Fig. 1.5. Summarizing yield measurements.
Other technical issues involve the definition of the summary window and the summary procedure used. Insets (c), (d) and (e) show three different summary window designs—single-cell, inline filter and nearest-neighbors summary. The single-cell design uses only those measurements that actually fall within a cell for the summary calculations. The inline design uses the direction of travel to "filter" surrounding data. It can help in smoothing out measurement errors resulting from the "coughs and spits" due to uneven grain flows through a combine. The technique is analogous to moving averages routinely used in analyzing times series data, such as commodity prices or the stock market.

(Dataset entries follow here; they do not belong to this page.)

/-- No elapsed time is dropped (43_softclock.md R241, R242): two TICKs, the second reading no earlier than the first
since the baseline, leave the counter and the baseline one TICK with the second reading leaves. -/
def Obligations.TwoTicksCountAsOne : Prop :=
  ∀ (m₁ m₂ : Nat) (s t u v : State), s.params.hasTickUnit = true →
    ((m₁ : Int) - s.lastMs) % 2 ^ s.params.msBits ≤ ((m₂ : Int) - s.lastMs) % 2 ^ s.params.msBits →
    exec (.tick m₁) s = .next t → exec (.tick m₂) t = .next u → exec (.tick m₂) s = .next v →
    u.seconds = v.seconds ∧ u.lastMs = v.lastMs

/-- The document's own sequence (43_softclock.md R249): readings 0, 400, 1100, 2600 from reset, and 5300 from reset. -/
def Obligations.TickSequenceOfTheDocument : Prop :=
  ∃ t₁ t₂ t₃ t₄ u,
    exec (.tick 0) State.reset = .next t₁ ∧ t₁.seconds = 0 ∧ t₁.lastMs = 0 ∧
    exec (.tick 400) t₁ = .next t₂ ∧ t₂.seconds = 0 ∧ t₂.lastMs = 0 ∧
    exec (.tick 1100) t₂ = .next t₃ ∧ t₃.seconds = 1 ∧ t₃.lastMs = 1000 ∧
    exec (.tick 2600) t₃ = .next t₄ ∧ t₄.seconds = 2 ∧ t₄.lastMs = 2000 ∧
    exec (.tick 5300) State.reset = .next u ∧ u.seconds = 5 ∧ u.lastMs = 5000

/-- `GET_TIME` and `SET_TIME` (43_softclock.md R245, R246): the counter read and written, `LAST_MS` kept. -/
def Obligations.SecondsReadAndWritten : Prop :=
  (∀ (p : Params) (r : HostReq), (r.op = 0x31 → decodeHost p r = .ok .getTime) ∧
    (r.op = 0x32 → decodeHost p r = .ok (.setTime (r.t % 2 ^ p.epochBits)))) ∧
  ∀ s : State, s.params.hasTickUnit = true →
    exec .getTime s = .next { s with resp := some { t := some s.seconds } } ∧
    ∀ t, t < 2 ^ s.params.epochBits → exec (.setTime t) s = .next { s with seconds := t, resp := some {} }

/-- `GET_TIME_TM` (43_softclock.md R247): the record of the counter and the zone; the DST hook is not asked. -/
def Obligations.GetTimeTmAddsTheZone : Prop :=
  ∀ s : State, s.params.hasTickUnit = true →
    let loc : Int := s.seconds + s.zone
    ∃ tm, exec .getTimeTm s =
        .next { s with resp := some { tm := some tm, range := !decide (InEpoch s.params loc) } } ∧
      (InEpoch s.params loc → IsSplit s.params 0 loc.toNat tm)

/-- `SET_TIME_TM` (43_softclock.md R248): what `MKTIME` with `local = 1` answers, its instant into the counter, also
when `range` is set; `LAST_MS` kept. -/
def Obligations.SetTimeTmIsMktimeThenSetTime : Prop :=
  (∀ (p : Params) (r : HostReq), r.op = 0x34 → decodeHost p r = .ok (.setTimeTm r.tm)) ∧
  ∀ (tm : Tm) (s : State), s.params.hasTickUnit = true → ∃ t tm' range,
    exec (.mktimeLocal tm) s = .next { s with resp := some { t := some t, tm := some tm', range := range } } ∧
    exec (.setTimeTm tm) s = .next { s with seconds := t, resp := some { tm := some tm', range := range } }
end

Both the single and inline techniques can be used for "on-the-fly" data compression—simply keep the summary statistics and discard the pile of raw measurements.
The nearest-neighbors technique involves the post-processing of the raw data. It moves a window around the field sequentially centered on each grid cell. At each stop, it calculates a summary for the points falling within the window and assigns that value to that grid cell. In addition to window design, the summary procedure can vary—such as simple or weighted averaging. For example, a distance-weighted average is influenced more by nearby measurements than those that are farther away.
OK, where does all this leave us? It should instill a healthy skepticism when viewing a yield map because different approaches or different systems can create radically different looking "pretty maps" from the same data set.